Data supplied

-- ==== Sys2Proof/Tests/Slice0.lean ====
section
/-! SUPPORT. Tests: refusals of WellFormed, decoded words, vectors of 95_test_vectors.md, and a witness of
the hypotheses of each statement that has some. -/

namespace Sys2Proof.Tests

open Sys2Proof.Machine

/-- One field of the next state, none if there is no next state. -/
def afterward {α : Type} (o : Host.Outcome State Fault Refusal) (f : State → α) : Option α :=
  match o with
  | .next t => some (f t)
  | .fault _ => none
  | .refused _ => none

/-- The reset state with operands. -/
def withOperands (v : Index) (x y : Word) : State := { State.reset with idxIn := v, xIn := x, yIn := y }

/-- The source's cell (9, 8, 4) as operand (95_test_vectors.md E2). -/
def sample : State := withOperands 0x484C1FFFFFFFFFFF#64 9#32 8#32

/-- An iterator half way through the children of (9, 8, 4) at resolution 5 (95_test_vectors.md P3). -/
def armed : State :=
  { sample with chBase := 0x485C13FFFFFFFFFF#64, chK := 2#64, chN := 4#64, cha := true }

/-! ## WellFormed refuses an operand above 31 (R89) -/

theorem test_wellFormed_pack : (Instr.pack 32).wellFormed = false ∧ (Instr.pack 31).wellFormed = true := by decide
theorem test_wellFormed_parent : (Instr.parent 32).wellFormed = false ∧ (Instr.parent 31).wellFormed = true := by decide
theorem test_wellFormed_children : (Instr.children 32).wellFormed = false ∧ (Instr.children 31).wellFormed = true := by
  decide

/-! ## Decoding, the words written from R80: Z1 (19 bits), R (5), Z0 (4), OP (4) -/

theorem test_decode_nop : decode 0b0000000000000000000_00000_0000_0000#32 = .ok .nop := by rfl
theorem test_decode_pack : decode 0b0000000000000000000_10011_0000_0001#32 = .ok (.pack 19) := by rfl
theorem test_decode_unpack : decode 0b0000000000000000000_00000_0000_0010#32 = .ok .unpack := by rfl
theorem test_decode_check : decode 0b0000000000000000000_00000_0000_0011#32 = .ok .check := by rfl
theorem test_decode_getres : decode 0b0000000000000000000_00000_0000_0100#32 = .ok .getres := by rfl
theorem test_decode_parent : decode 0b0000000000000000000_01000_0000_0101#32 = .ok (.parent 8) := by rfl
theorem test_decode_children : decode 0b0000000000000000000_11111_0000_0110#32 = .ok (.children 31) := by rfl
theorem test_decode_nextchild : decode 0b0000000000000000000_00000_0000_0111#32 = .ok .nextchild := by rfl
theorem test_decode_menc : decode 0b0000000000000000000_00000_0000_1000#32 = .ok .menc := by rfl
theorem test_decode_mdec : decode 0b0000000000000000000_00000_0000_1001#32 = .ok .mdec := by rfl
theorem test_decode_order :
    decode 0b0000000000000000001_00001_0000_1010#32 = .error .reservedBits
      ∧ decode 0b0000000000000000000_00001_0000_1010#32 = .error .reservedOpcode
      ∧ decode 0b0000000000000000000_00001_0000_1001#32 = .error .argumentNotTaken := ⟨rfl, rfl, rfl⟩
theorem test_decodeTableWord : decodeTableWord 32 0x00000401 = some (.pack 4) := by decide

/-! ## Vectors of 95_test_vectors.md -/

/-- §2.10, first row. -/
theorem test_nop_status :
    afterward (exec .nop { State.reset with err := true, errs := true, ecode := 2#4 }) statusWord
      = some 0x00000020#32 := by decide

/-- §2.2, (12345, 54321, 16). -/
theorem test_pack_cell :
    afterward (exec (.pack 16) (withOperands 0 12345#32 54321#32)) State.res = some 0x490A7200F43FFFFF#64 := by decide

/-- §2.2, InvalidResolution wins over TileRange. -/
theorem test_pack_priority :
    afterward (exec (.pack 27) (withOperands 0 0x40000000#32 0)) statusWord = some 0x00000130#32 := by decide

/-- §2.3, z = 4. -/
theorem test_unpack_tile : afterward (exec .unpack sample) (fun t => (t.xOut, t.yOut, t.fOut)) = some (9#32, 8#32, 0x00010104#32) := by
  decide

/-- §2.3, z = 31: no check. -/
theorem test_unpack_res31 :
    afterward (exec .unpack (withOperands 0xFFFFFFFFFFFFFFFF#64 0 0)) (fun t => (t.xOut, t.yOut, t.fOut))
      = some (0x7FFFFFE0#32, 0x7FFFFFE0#32, 0x0003371F#32) := by decide

/-- §2.4, EXTRA = 1. -/
theorem test_check_extra :
    afterward (exec .check (withOperands 0x4B0FFFFFFFFFFFFF#64 0 0)) (fun t => (statusWord t, t.fOut))
      = some (0x00000003#32, 0x00011110#32) := by decide

/-- §2.4, one footer bit missing. -/
theorem test_check_footer :
    afterward (exec .check (withOperands 0x484C1FFFFFFFFFFE#64 0 0)) statusWord = some 0#32 := by decide

/-- §2.5, no header bit. -/
theorem test_getres : afterward (exec .getres (withOperands 0x01F0000000000000#64 0 0)) State.fOut = some 0x0000001F#32 := by
  decide

/-- §2.6, monotonicity: the footer shift is 2p. -/
theorem test_parent_footer :
    afterward (exec (.parent 4) (withOperands 0x485C13FFFFFFFFFF#64 0 0)) State.res = some 0x484C1FFFFFFFFFFF#64 := by decide

/-- §2.6, p > 26 on an operand of resolution 31. -/
theorem test_parent_above26 :
    afterward (exec (.parent 27) (withOperands 0x49F0000000000000#64 0 0)) statusWord = some 0x00000130#32 := by decide

/-- §2.7, the base keeps the footer below the child resolution. -/
theorem test_children_base :
    afterward (exec (.children 26) (withOperands 0x4993FFFFFFFFFFFF#64 0 0)) (fun t => (t.chBase, t.chN, t.cha))
      = some (0x49A3FFFFFFFFFFFC#64, 4#64, true) := by decide

/-- §2.7, the largest enumeration. -/
theorem test_children_count :
    afterward (exec (.children 26) (withOperands 0x480FFFFFFFFFFFFF#64 0 0)) State.chN = some 0x0010000000000000#64 := by decide

/-- §2.7, second row, the third child. -/
theorem test_nextchild_child :
    afterward (exec .nextchild armed) (fun t => (t.res, t.chK, t.cha)) = some (0x485C1BFFFFFFFFFF#64, 3#64, true) := by decide

/-- §2.7, second row, the last child. -/
theorem test_nextchild_last :
    afterward (exec .nextchild { armed with chK := 3#64 }) (fun t => (t.res, t.cha)) = some (0x485C1FFFFFFFFFFF#64, false) := by
  decide

/-- §2.8, last row. -/
theorem test_menc :
    afterward (exec .menc (withOperands 0 0x12345678#32 0x9ABCDEF0#32)) State.res = some 0x838C8FB0B3BCBF40#64 := by decide

/-- §2.9, a cell index read as a bare code. -/
theorem test_mdec : afterward (exec .mdec sample) (fun t => (t.xOut, t.yOut)) = some (0x8A7FFFFF#32, 0x223FFFFF#32) := by
  decide

/-! ## The step, the window, the assembler and the host -/

/-- §2.1, PACK 4 as the first command, by a step. -/
theorem test_step_pack :
    afterward (step (sample.withFetchWord 32 0x00000401)) (fun t => (t.res, t.busy)) = some (0x484C1FFFFFFFFFFF#64, 0) := by decide

/-- §2.1, bit 14 set. -/
theorem test_step_illegal : afterward (step (sample.withFetchWord 32 0x00004401)) statusWord = some 0x00000230#32 := by decide

/-- §2.11, WR 0x14 after IDX_IN = 0. -/
theorem test_write_half :
    afterward (access (.write 0x14#8 0x484C1FFF#32) State.reset) State.idxIn = some 0x484C1FFF00000000#64 := by decide

/-- §2.10, only bit 5 of a STATUS write acts. -/
theorem test_write_status :
    afterward (access (.write 0x04#8 0xFFFFFFDF#32) { State.reset with err := true, errs := true, ecode := 2#4 })
      statusWord = some 0x00000230#32 := by decide

/-- R89, examples and refusals. -/
theorem test_assemble :
    assemble "CHILDREN" (some 1) = some 0x00000106#32 ∧ assemble "PACK" (some 32) = none
      ∧ assemble "NOP" (some 0) = none ∧ offsetNamed "IDX_IN_LO" = some 0x10#8 := by decide

/-- §3, P3 by the host protocol of R147: the last child is in RES and the list is complete. -/
theorem test_host_children :
    (let r := hostRun (hostChildren 0x480FFFFFFFFFFFFF#64 1) 60 (hostStart State.reset)
     (r.2, r.1.block.res, r.1.block.cha)) = (some .halted, 0x481FFFFFFFFFFFFF#64, false) := by decide

/-- R5: the window has one offset for each value of `req_addr`. -/
theorem test_window : Config.windowBytes = 2 ^ 8 := by decide

/-! ## Witnesses: states and operands that meet the hypotheses of the statements -/

/-- A cycle with a write of `v` to `a` presented. -/
def writePins (a : Offset) (v : Word) : Pins :=
  { rstN := true, reqValid := true, reqWrite := true, reqAddr := a, reqWdata := v }

/-- The word PACK 4 in its last cycle. -/
def running : State := sample.withFetchWord 32 0x00000401

theorem witness_StepRunsDecodedCommand :
    Awake running ∧ running.busy = 1 ∧ decode running.cmd = .ok (.pack 4) := ⟨⟨rfl, rfl⟩, rfl, rfl⟩

/-- Each class of illegal words at a boundary: bits 4 and 31, opcodes 0xA and 0xF, R 1 and 31. -/
theorem witness_IllegalWordReportsCode2 :
    (Awake (placeCommand 0x00000010#32 sample) ∧ (placeCommand 0x00000010#32 sample).busy = 1)
      ∧ (0x00000010#32).getLsbD 4 = true ∧ (0x80000001#32).getLsbD 31 = true
      ∧ 0xA ≤ (0x0000000A#32).toNat % 16 ∧ 0xA ≤ (0x0000000F#32).toNat % 16
      ∧ (0x00000100#32).toNat % 16 ∉ [1, 5, 6] ∧ (0x00000100#32).toNat / 256 % 32 ≠ 0
      ∧ (0x00001F09#32).toNat % 16 ∉ [1, 5, 6] ∧ (0x00001F09#32).toNat / 256 % 32 ≠ 0 :=
  ⟨⟨⟨rfl, rfl⟩, rfl⟩, by decide⟩

/-- A legal word, and a word of each reason to be illegal. -/
theorem witness_CommandWriteStoresAndExecutes :
    (decode 0x00000401#32 = .ok (.pack 4)
      ∧ exec (.pack 4) { sample with cmd := 0x00000401#32 }
        = .next { sample with cmd := 0x00000401#32, res := 0x484C1FFFFFFFFFFF#64 })
      ∧ decode 0x00000010#32 = .error .reservedBits ∧ decode 0x0000000A#32 = .error .reservedOpcode
      ∧ decode 0x00000102#32 = .error .argumentNotTaken := ⟨⟨rfl, by rfl⟩, rfl, rfl, rfl⟩

theorem witness_CommandWriteCompletesAfterLatency :
    let s := { sample with hostIn := [writePins 0x00#8 0x00000401#32] }
    Awake s ∧ s.busy = 0 ∧ presented (pinsNow s) = some (.write 0x00#8 0x00000401#32)
      ∧ ∀ k, k < Config.cmdLatency → (s.hostIn.getD k idlePins).rstN = true := by
  refine ⟨⟨rfl, rfl⟩, rfl, rfl, fun k _ => ?_⟩
  cases k <;> rfl

/-- A read, an operand write, and a misaligned write next to CMD. -/
theorem witness_OtherAccessAnsweredNextCycle :
    (let s := { sample with hostIn := [writePins 0x18#8 7#32] }
     Awake s ∧ s.busy = 0 ∧ presented (pinsNow s) = some (.write 0x18#8 7#32))
      ∧ (∀ v, Access.write 0x18#8 7#32 ≠ .write 0x00#8 v) ∧ (∀ v, Access.write 0x01#8 7#32 ≠ .write 0x00#8 v)
      ∧ ∀ v, Access.read 0x00#8 ≠ .write 0x00#8 v := by
  refine ⟨⟨⟨rfl, rfl⟩, rfl, rfl⟩, ?_, ?_, ?_⟩ <;> intro v h <;> simp at h

theorem witness_WaitingAndIdleCyclesChangeNothing :
    (Awake { sample with busy := 2 } ∧ ({ sample with busy := 2 } : State).busy = 0 + 2)
      ∧ Awake sample ∧ sample.busy = 0 ∧ (pinsNow sample).reqValid = false := ⟨⟨⟨rfl, rfl⟩, rfl⟩, ⟨rfl, rfl⟩, rfl, rfl⟩

theorem witness_ResetCycleRestoresResetState :
    (pinsNow { running with hostIn := [{ idlePins with rstN := false }] }).rstN = false
      ∧ (([] : List Pins).headD idlePins).rstN = true := ⟨rfl, rfl⟩

/-- `armed` with a write of 7 to X_IN presented. -/
def armedWriting : State := { armed with hostIn := [writePins 0x18#8 7#32] }

/-- A state with an active iterator meets the invariant, and a step from it answers next. -/
theorem witness_EveryStepKeepsInvariant :
    Inv armedWriting
      ∧ step armedWriting = .next { armed with xIn := 7#32, rsp := some { rdata := 0#32, err := false } } := by
  refine ⟨⟨?_, ?_, ?_, ?_⟩, by rfl⟩
  · unfold StatusOk; decide
  · unfold FieldsOk; decide
  · refine ⟨fun _ => ⟨by decide, by decide, 1, by decide, by decide, by decide, fun i h1 h2 => ?_⟩, (fun h => by cases h)⟩
    have h3 : 42 ≤ i := h1
    have h4 : i < 44 := h2
    interval_cases i <;> rfl
  · exact ⟨Nat.succ_pos _, fun _ => rfl, (fun h => by cases h), (fun r h => by cases h)⟩

/-- Misaligned and aligned offsets at both ends of the window. -/
theorem witness_MisalignedAccessRefused :
    ((0x01#8).getLsbD 0 = true ∧ (0x02#8).getLsbD 1 = true ∧ (0xFF#8).getLsbD 0 = true)
      ∧ ((0x00#8).getLsbD 0 = false ∧ (0x00#8).getLsbD 1 = false)
      ∧ ((0xFC#8).getLsbD 0 = false ∧ (0xFC#8).getLsbD 1 = false) := by decide

theorem witness_ReservedAndReadOnlyOffsets :
    (0x50 ≤ (0x50#8).toNat ∧ (0x50#8).toNat % 4 = 0) ∧ (0x50 ≤ (0xFC#8).toNat ∧ (0xFC#8).toNat % 4 = 0)
      ∧ 0x08#8 ∈ [0x08#8, 0x20#8, 0x24#8, 0x28#8, 0x2C#8, 0x30#8, 0x38#8, 0x3C#8, 0x40#8, 0x44#8, 0x48#8, 0x4C#8] := by
  decide

theorem witness_WrittenOperandReadsBack :
    0x10#8 ∈ [0x10#8, 0x14#8, 0x18#8, 0x1C#8] ∧ 0x1C#8 ∈ [0x10#8, 0x14#8, 0x18#8, 0x1C#8] := by decide

theorem witness_ReadsReturnRegistersAndChangeNothing : (0x00#8).toNat % 4 = 0 ∧ (0xFC#8).toNat % 4 = 0 := by decide

theorem witness_NonCommandAccessIsIdempotent :
    (∀ v, Access.write 0x04#8 0x20#32 ≠ .write 0x00#8 v)
      ∧ access (.write 0x04#8 0x20#32) { sample with errs := true }
        = .next { sample with rsp := some { rdata := 0#32, err := false } } := by
  refine ⟨fun v h => ?_, by rfl⟩
  simp at h

/-- Each code a command can report. -/
theorem witness_FailedCommandWritesOnlyErrorFields :
    (∃ t, exec (.pack 27) sample = .next t ∧ t.err = true ∧ t.ecode = 1#4)
      ∧ (∃ t, exec (.pack 3) sample = .next t ∧ t.err = true ∧ t.ecode = 3#4)
      ∧ ∃ t, exec .nextchild sample = .next t ∧ t.err = true ∧ t.ecode = 4#4 :=
  ⟨⟨_, by rfl, by rfl, by rfl⟩, ⟨_, by rfl, by rfl, by rfl⟩, ⟨_, by rfl, by rfl, by rfl⟩⟩

/-- Every command completes without error somewhere (WriterTable, ErrsAccumulates). -/
theorem witness_WriterTable :
    ∀ i ∈ [Instr.nop, .pack 4, .unpack, .check, .getres, .parent 2, .children 5, .nextchild, .menc, .mdec],
      afterward (exec i armed) State.err = some false := by decide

Work instructions
Taking the entries above, write out exactly the lines starting with the line containing "theorem test_decodeTableWord : decodeTableWord" and going on through the line containing "afterward (exec (.pack 16)", both included, and nothing else.

Written answer
theorem test_decodeTableWord : decodeTableWord 32 0x00000401 = some (.pack 4) := by decide

/-! ## Vectors of 95_test_vectors.md -/

/-- §2.10, first row. -/
theorem test_nop_status :
    afterward (exec .nop { State.reset with err := true, errs := true, ecode := 2#4 }) statusWord
      = some 0x00000020#32 := by decide

/-- §2.2, (12345, 54321, 16). -/
theorem test_pack_cell :
    afterward (exec (.pack 16) (withOperands 0 12345#32 54321#32)) State.res = some 0x490A7200F43FFFFF#64 := by decide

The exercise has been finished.